Wikipedia article related to Operation Pike called: Operation Pike
National Interest article called: Operation Pike: How a Crazy Plan to Bomb Russia Almost Lost World War II
Nazi Germany was defeated largely – though not solely – by the Soviet Union.
But what if Nazi Germany and the Soviet Union had been allies instead of enemies? What if America, Britain, and their allies had faced a massive Red Army backed by the military prowess and technological sophistication of the Luftwaffe, Nazi panzers and U-boats?
That apocalyptic vision of a new Dark Ages almost happened. In the early days of World War II, Britain and France planned to bomb Russian oil fields. The goal was to impede Hitler. The outcome would probably have helped Hitler win the war.
The idea was foolish, but not irrational. By late 1939, Britain and France were convinced that Germany and Russia were already friends. Stalin had tried hard to form an anti-Nazi coalition before the war, only to meet such resistance and hesitation that he became convinced that the capitalists were plotting to embroil Germany and Russia in a mutually exhausting war while the West stayed on the sidelines.
While London and Paris dithered over whether to ally with the Communists, Berlin had no such hesitation: on August 23, 1939, Germany and Russia signed the Molotov-Ribbentrop Pact. Russia gained Eastern Poland and the Baltic states, a prospective breathing space to build up its military strength, and the prospect that Germany and the Western powers would exhaust themselves while Russia bided its strength.
Yet the real winner was the Fuhrer. The treaty left the Third Reich free to gobble up Poland and Western Europe without fear of a second front in the East. Just as important, the Soviets agreed to supply vital raw materials – especially oil – to the Third Reich, keeping the German war economy running and breaching the Allied naval blockade that had proved so decisive in World War I.
In Allied eyes, the Soviet Union had changed from Germany's nemesis into Germany's ally. So why not strike the Soviet Union and kill two birds with one stone? Perhaps there was also the frustration of the sitzkrieg, as Allied armies sat impotently behind the Maginot Line while the Germans overran Poland and Scandinavia. Bombing Russia must have seemed easier than confronting the German army on the battlefield.
Thus was born Operation Pike. Flying from Allied bases in Iran and Syria, as well as neutral but anti-Soviet Turkey, more than a hundred British and French bombers would continuously attack Soviet oil fields in the Caucuses in a night strategic bombing campaign. This was more than idle planning. Unmarked British reconnaissance planes flying from Iraqi airfields actually photographed oil installations at Baku and Batumi in March 1940.

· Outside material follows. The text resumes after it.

-- ==== Sys2Proof/Machine/Dispatch.lean ====
section
/-! DEFINITION. One arm for every constructor of `Instr`: a direct call of its meaning. -/

namespace Sys2Proof.Machine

Allied air planners were confident this would be a mighty blow. We know now that it would have been a joke. British night bombing efforts in 1940-41 was so inaccurate – only a handful bombs landed within miles of their target – that the Germans hardly noticed them. Even in 1944, thousand-bomber Royal Air Force night raids, supported by the most sophisticated radar and navigation technology of the time, drop their loans on entire German cities because they could not destroy pinpoint targets.
As the Germans proved, bomb-damaged facilities could be restored with remarkable speed. A 1944 Lancaster bomber carried 7 tons of bombs; a 1940 Blenheim only half a ton. Only the deepest hubris – which indeed afflicted strategic bombing enthusiasts throughout World War II – could make anyone believe that a hundred primitive early-war bombers could devastate the Soviet oil industry.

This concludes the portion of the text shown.